# Playground ideas!



## Kfin

We have recently purchased three goats, they are all Lamanchas, and we are wanting to build a playground for them. Something fun looking and that they can have a ton of fun on. I have seen the spools of wire and stuff but for one have no idea where to get them, and I really want soemthing bigger with more levels.

Anyhow what do you use for playgrounds? I am looking for good ideas for these girls. We are having a blast with them and I just bought them a big ball to play with, but I know they have a climbing instinct and want to let them have their fun.


----------



## liz

I have a dirt pile, a sliding board with a platform for lounging and a tractor trailer tire half buried in the ground for stabilty...my girls and babies love jumping on it as well as launching off of it...the hole is also perfect for them to go through and scratch themselves.


----------



## logansmommy7

Mine have two big stumps to jump on/stand on and a rock pile with tires around it. They love all of them...a platform might be a good add though...Thanks Liz!


----------



## 4hmama

We have some tree stumps from a lumber yard down the road, and old concrete steps that were torn off of a porch. We will be adding concrete slabs from a driveway also.... I'm thinking it has to help wear the hooves down a little bit!


----------



## SterlingAcres

Our goats have leftover childrens outdoor toys; including a little girls castle, a play gym with a slide and a tall slide. They also have tires, 2 dog houses, wire spools and an old table.

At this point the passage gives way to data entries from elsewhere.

/-- The controller accepts an in-band interrupt: with no later event none is pending, and else one for the newest of them follows. -/
def Claims.InterruptsAccepted : Prop :=
  ∀ (s : State) (c : Nat), s.busOn = true → s.maint.ibiPending = some c →
    (s.maint.ibiNewest = none → Completes .ibiAck s fun t => t.maint = { s.maint with ibiPending := none } ∧ OnlyChanges [.maint] s t) ∧
    (∀ d, s.maint.ibiNewest = some d → s.maint.ibiOn = true → Completes .ibiAck s fun t =>
      t.maint = { s.maint with ibiPending := some d, ibiNewest := none } ∧ t.out = s.out ++ [.ibi (ibiPayload d s.t)] ∧ OnlyChanges [.maint, .out] s t)

/-! ### Words, memory and the address map -/

/-- Every request word, of any opcode and with every field at every value, reads back from its 96 bits and 4 sideband bits; and every 96 bits whose ignored
bits are 0 are those of the word they spell. -/
def Claims.RequestWordsRoundTrip : Prop :=
  (∀ (w : ReqWord) (op : Op), ReqWord.ofBits (w.bits (opBits op)) w.sideband w.desc = w ∧ opOf (opField (w.bits (opBits op))) = some op) ∧
  (∀ (b : BitVec 96) (side : BitVec 4) (d : Option CDesc), b.extractLsb' 0 16 = 0 →
    (ReqWord.ofBits b side d).bits (opField b) = b ∧ (ReqWord.ofBits b side d).sideband = side)

/-- Every cipher descriptor reads back from its 304 bits, and every 304 bits are those of the descriptor they spell; the same of write lines and their sidebands. -/
def Claims.DescriptorsRoundTrip : Prop :=
  (∀ d : CDesc, CDesc.ofBits d.bits = d) ∧ (∀ b : BitVec 304, (CDesc.ofBits b).bits = b) ∧
  (∀ l : WLine, WLine.ofBits l.sideband l.data = l) ∧ (∀ (b : BitVec 4) (d : Line), (WLine.ofBits b d).sideband = b ∧ (WLine.ofBits b d).data = d)

/-- A line written to the stack reads back with its poison, every byte and every line elsewhere reads as before, and a canonical store stays canonical. -/
def Claims.StackReadsBack : Prop :=
  ∀ (m : Store) (l : Nat) (d : Line) (poison : Bool),
    (m.write l d poison).line l = d ∧ (m.write l d poison).isPoison l = poison ∧
    (∀ a, a / 64 ≠ l / 64 → (m.write l d poison).byte a = m.byte a ∧ (m.write l d poison).line a = m.line a ∧
      (m.write l d poison).isPoison a = m.isPoison a) ∧
    (m.wf = true → (m.write l d poison).wf = true)

/-- The address map is one to one: every package address below MAP_END lies in one tile of the package, inside that tile's stack, at a tile-local address from
which the package address is found again. -/
def Claims.MapOneToOne : Prop :=
  ∀ (m : MapCfg) (p : Nat), 1 ≤ m.n → m.seam ≤ m.cap → m.cap % 4096 = 0 → p < m.mapEnd →
    (m.home p).tile < m.n ∧ (m.home p).loc < m.cap ∧ m.package (m.home p).tile (m.home p).loc = some p ∧
    (∀ q, (m.home p).parity = some q → q < m.n ∧ q ≠ (m.home p).tile)

/-- Inside a tile the map is one to one as well: in orders 1 and 2 the place of a line gives the line back. -/
def Claims.PlacesOneToOne : Prop :=
  ∀ (m : MapCfg) (l : Nat), m.order = 1 ∨ m.order = 2 → l < 2 ^ 36 → l % 64 = 0 →
    m.unplace (m.place l) = l ∧ (m.place l).pc < 64 ∧ (m.place l).col < 16 ∧ (m.place l).row < 2 ^ m.r

/-! ### The statements

Each gathers the claims above that belong together. -/

/-- A step runs the command at the front of the queue. -/
def Obligations.StepTakesFront : Prop :=
  Claims.StepTakesFront

/-- An idle step lets one cycle of the frame pass (the model's choice, log entry 1). -/
def Obligations.IdleStep : Prop :=
  Claims.IdleStep

/-- What every step keeps: identity, queue order, record of outputs, free values. -/
def Obligations.StepKeeps : Prop :=
  Claims.StepKeeps

/-- Every step keeps the stack and the store in canonical form. -/
def Obligations.StepKeepsMemory : Prop :=
  Claims.StepKeepsMemory

/-- The machine right after reset. -/
def Obligations.ResetState : Prop :=
  Claims.ResetState

/-- No command stops but a caching agent that breaks its protocol; every other completes. -/
def Obligations.OnlyAgentsStop : Prop :=
  Claims.OnlyAgentsStop ∧ Claims.OthersComplete

/-- Plain RW words: staged outside service, applied in service, ignored out of range, refused while frozen. It says that exec answers a next state,
and what that state holds, of watermarksWrite, budgetWrite, outCapWrite, windowWrite, tenantMapWrite, shaperWrite, latModeWrite, schedWrite,
pickleWrite, rebuildLimitWrite, haWrite. -/
def Obligations.PlainWrites : Prop :=
  Claims.PlainWriteStages ∧ Claims.PlainWriteApplies ∧ Claims.PlainWriteOutOfRange ∧ Claims.FrozenWriteRefused

/-- Package-wide words: staged at the anchor and copied to every tile. It says that exec answers a next state, and what that state holds, of haWrite,
packageWideWrite. -/
def Obligations.PackageWideWrites : Prop :=
  Claims.PackageWideWriteAtAnchor ∧ Claims.StagedCopyHeld

/-- Guarded words: the unlock latch, OVERRIDE and the coefficient sets. It says that exec answers a next state, and what that state holds, of
overrideWrite, coeffSetWrite. -/
def Obligations.GuardedWrites : Prop :=
  Claims.GuardedWriteRefused ∧ Claims.OverrideWriteHeld ∧ Claims.CoefficientWrite

/-- The decode words follow DECODE_ADDR. It says that exec answers a next state, and what that state holds, of decodeAddrWrite. -/
def Obligations.DecodeAddrFollows : Prop :=
  Claims.DecodeAddrFollows

/-- Objects whose writes act at once: CREDITS, the mailbox, the log and PHASE. It says that exec answers a next state, and what that state holds, of
creditsWrite, mboxPop, mboxClear, phaseWrite, logPop, logClear. -/
def Obligations.ImmediateWrites : Prop :=
  Claims.CreditsWriteActs ∧ Claims.MailboxCommands ∧ Claims.LogCommands ∧ Claims.PhaseWrites

/-- UNLOCK arms and disarms the latch, and invalid keys lock the path. It says that exec answers a next state, and what that state holds, of
unlockWrite, unlockLatchExpire, pathLockExpire. -/
def Obligations.UnlockLatchAndLock : Prop :=
  Claims.UnlockWrites ∧ Claims.UnlockOnLockedPath ∧ Claims.PathTimesOut

/-- Reads of the dictionary, of latched values, and window accesses that are not served. It says that exec answers a next state, and what that state
holds, of windowBadAccess, latchRead. -/
def Obligations.ReadsOfObjects : Prop :=
  Claims.ReadGivesWord ∧ Claims.LatchKeepsWholeValue ∧ Claims.BadWindowAccess

/-- Snapshots, and words restored from another tile. It says that exec answers a next state, and what that state holds, of snapshotTile,
snapshotPackage, packageSnapshotTake, replicaRestoreDone. -/
def Obligations.SnapshotsAndReplicas : Prop :=
  Claims.SnapshotCommands ∧ Claims.ReplicaRestored

/-- Register writes of one word and of two. It says that exec answers a next state, and what that state holds, of registerWrite. -/
def Obligations.RegisterWrites : Prop :=
  Claims.RegisterWriteStages ∧ Claims.TwoWordWriteAssembles ∧ Claims.OtherObjectDiscardsAssembly

/-- Power-on, loss of power, and the reset pin. It says that exec answers a next state, and what that state holds, of powerOn, resetRelease,
resetAssert, pwrfailRise, powerLoss. -/
def Obligations.PowerAndReset : Prop :=
  Claims.PowerOnState ∧ Claims.PowerLossState ∧ Claims.ResetPulse ∧ Claims.ReleaseBeginsStart

/-- A start whose steps find nothing wrong ends in service. It says that exec answers a next state, and what that state holds, of start. -/
def Obligations.StartReachesService : Prop :=
  Claims.StartReachesService

/-- Failed starts, their retries and their limit; restart and shutdown. It says that exec answers a next state, and what that state holds, of
pwrfailFall, start, startRetry, startTimeout, startCmdRestart, startCmdShutdown. -/
def Obligations.FailedStartsAndShutdown : Prop :=
  Claims.StartFailsAtReferences ∧ Claims.RetryAndLimit ∧ Claims.RestartAndShutdown

/-- The hourly tally and the repair map in the store. It says that exec answers a next state, and what that state holds, of tallyHourly,
repairMapWrite. -/
def Obligations.TallyAndRepairMap : Prop :=
  Claims.HourlyTally ∧ Claims.RepairMapWritten

/-- Writing an image into the store. It says that exec answers a next state, and what that state holds, of hmOpen, hmEraseDone, hmPageProgram,
hmClose, hmAbandon, pageProgramDone. -/
def Obligations.ImageWriting : Prop :=
  Claims.ImageOpens ∧ Claims.ImageErased ∧ Claims.ImagePageProgrammed ∧ Claims.ImageCloses

/-- Key words and slot loads. It says that exec answers a next state, and what that state holds, of slotLoadKind1, slotLoadKind2, slotLoadKind3,
keyWrite, keyBufferTimeout. -/
def Obligations.KeyLoads : Prop :=
  Claims.KeyWordBuffered ∧ Claims.KeyBufferExpires ∧ Claims.SlotLoadPends ∧ Claims.SlotLoadRefused

/-- Slot erases and the end of a load. It says that exec answers a next state, and what that state holds, of slotErase, slotCmdApply, kcvDone,
eraseAll. -/
def Obligations.KeySlotsApply : Prop :=
  Claims.SlotErases ∧ Claims.SlotLoadCompletes

/-- REPAIR_CMD: what each code makes due. It says that exec answers a next state, and what that state holds, of repairLane, repairRetireBank,
repairRetirePc, repairRetireStack, repairFenceTile, repairRestartTile, repairFosterSplit, repairMapClear. -/
def Obligations.RepairCommands : Prop :=
  Claims.RepairCommandsAwaitTick ∧ Claims.RepairCommandsOfAnchor ∧ Claims.FencedTileRestarts

/-- Arming a commit. It says that exec answers a next state, and what that state holds, of commitArmTile, commitArmPackage. -/
def Obligations.CommitArming : Prop :=
  Claims.CommitArms ∧ Claims.CommitRefusedAtArming

/-- PREPARE, the votes, the decision, GO and ABORT. It says that exec answers a next state, and what that state holds, of commitPrepare, commitVote,
commitDecide, commitGo, commitAbort. -/
def Obligations.CommitAgreement : Prop :=
  Claims.PrepareFreezes ∧ Claims.AnchorDecides ∧ Claims.GoAndAbort

/-- The tick that applies a commit, and the holding of a tile. It says that exec answers a next state, and what that state holds, of commitApply,
mapInitDone, commitHoldTimeout. -/
def Obligations.CommitApplication : Prop :=
  Claims.TileCommitApplies ∧ Claims.CommitAppliesStagedWord ∧ Claims.CommitHoldFences ∧ Claims.MapInitEnds

/-- Power domains. It says that exec answers a next state, and what that state holds, of pdEnableWrite, domainPowered. -/
def Obligations.PowerDomains : Prop :=
  Claims.PowerWriteAwaitsTick ∧ Claims.DomainBecomesUsable

/-- The frame tick and the slots. It says that exec answers a next state, and what that state holds, of frameTick, slotStart. -/
def Obligations.FramesAndSlots : Prop :=
  Claims.FrameTick ∧ Claims.FrameTickSuppressed ∧ Claims.SlotStart

/-- Refresh debt and the three kinds of refresh. It says that exec answers a next state, and what that state holds, of refreshDebtAccrue,
forcedRefresh, perBankRefresh, allBankRefresh, accessIssue. -/
def Obligations.RefreshCommands : Prop :=
  Claims.DebtAccrues ∧ Claims.ForcedRefreshIssues ∧ Claims.PerBankRefreshIssues ∧ Claims.AllBankRefreshIssues ∧ Claims.RefreshGoesFirst

/-- Lockstep, heartbeats and clock faults. It says that exec answers a next state, and what that state holds, of lockstepMismatch, heartbeatReceive,
heartbeatLoss. -/
def Obligations.HeartbeatsAndLockstep : Prop :=
  Claims.LockstepMismatchFences ∧ Claims.Heartbeats ∧ Claims.ClockFault

/-- Port controls and the end of a flush. It says that exec answers a next state, and what that state holds, of portEnable, portDisable, portFlush,
flushComplete, portPullSet, portXoffPinSet. -/
def Obligations.PortControl : Prop :=
  Claims.PortControls ∧ Claims.BadXoffPin ∧ Claims.FlushEnds

/-- What arrives at a port. It says that exec answers a next state, and what that state holds, of read, writePosted, writeAck, rdShared, rdUnique,
upgrade, wrBack, writeLine, requestLeaveQueue, unlistedOpcode. -/
def Obligations.PortArrivals : Prop :=
  Claims.RequestAccepted ∧ Claims.MalformedRequestAnswered ∧ Claims.OverrunFlushes ∧ Claims.WriteLineTaken

/-- Requests and lines of another epoch are dropped. -/
def Obligations.OtherEpochDropped : Prop :=
  Claims.OtherEpochDropped

/-- Requests that leave their queue, pass, are refused, or reset their master. It says that exec answers a next state, and what that state holds, of
masterReset, requestLeaveQueue. -/
def Obligations.QueueDepartures : Prop :=
  Claims.RequestLeaves ∧ Claims.RefusedRequestAnswered ∧ Claims.MasterResetDone

/-- The order of the access check. -/
def Obligations.AccessCheckOrder : Prop :=
  Claims.AccessCheckOrder

/-- Responses: beats that move, answers that return, posted writes that complete. It says that exec answers a next state, and what that state holds,
of responsePush, pullStrobe, responseReturn, completionNotice. -/
def Obligations.ResponseFlow : Prop :=
  Claims.BeatsMove ∧ Claims.ResponsesReturn ∧ Claims.PostedWriteCompletes

/-- Budget windows, the queues of a home and their release. It says that exec answers a next state, and what that state holds, of budgetWindowStart,
homeRequestArrive, requestRelease, latencySample. -/
def Obligations.BudgetsAndShaping : Prop :=
  Claims.WindowBegins ∧ Claims.HomeRequestQueued ∧ Claims.RequestReleased ∧ Claims.LatencySampled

In the new enclosure for the barn, we'll have a slew of boulders and leftover cinder blocks as well.
You can use just about anything for goats


----------



## AlaskaBoers

There are a few spools in the bigger pens for mine, though mostly they just hang out near the feeders :doh:


----------



## mrs. lam

You can get spools from the power company or electrical installer. You can get old wooden stairs from moble home places. They love them.


----------



## Epona142

old coffee tables that you can buy on craigslist. Kids love to sleep under them, adults love to sleep on top.


----------



## DebMc

We have clusters of different sized cable spools that I use as training stations for my goats. They like to jump around on them in addition to doing tricks for treats on cue. We got the spools free of charge from an electric supply shop. Then we have some Little Tike's playground equipment: the climbing cube w/slide, a free-standing slide, a playhouse and a princess bed - all purchased used but in excellent condition at a fraction of the cost of new. I recently added an X-large dog Igloo that the mini goaties like to mount and balance on. I turned a large galvanized wash tub upside down and all the goats like to jump and balance on that, too. Likewise, they take turns laying inside an empty stock tank and for some reason seem to find that amusing. We converted a 6X8X8 turkey coop into a two-story loft as another playhouse and shelter for the mini goats. And last but not least, my goats play with dog squeaker toys and balls.  

Deb Mc


----------



## citylights

Deb I remember your post about your goats playing w/ squeakie toys: I'm still amazed!


----------



## DebMc

citylights said:


> Deb I remember your post about your goats playing w/ squeakie toys: I'm still amazed!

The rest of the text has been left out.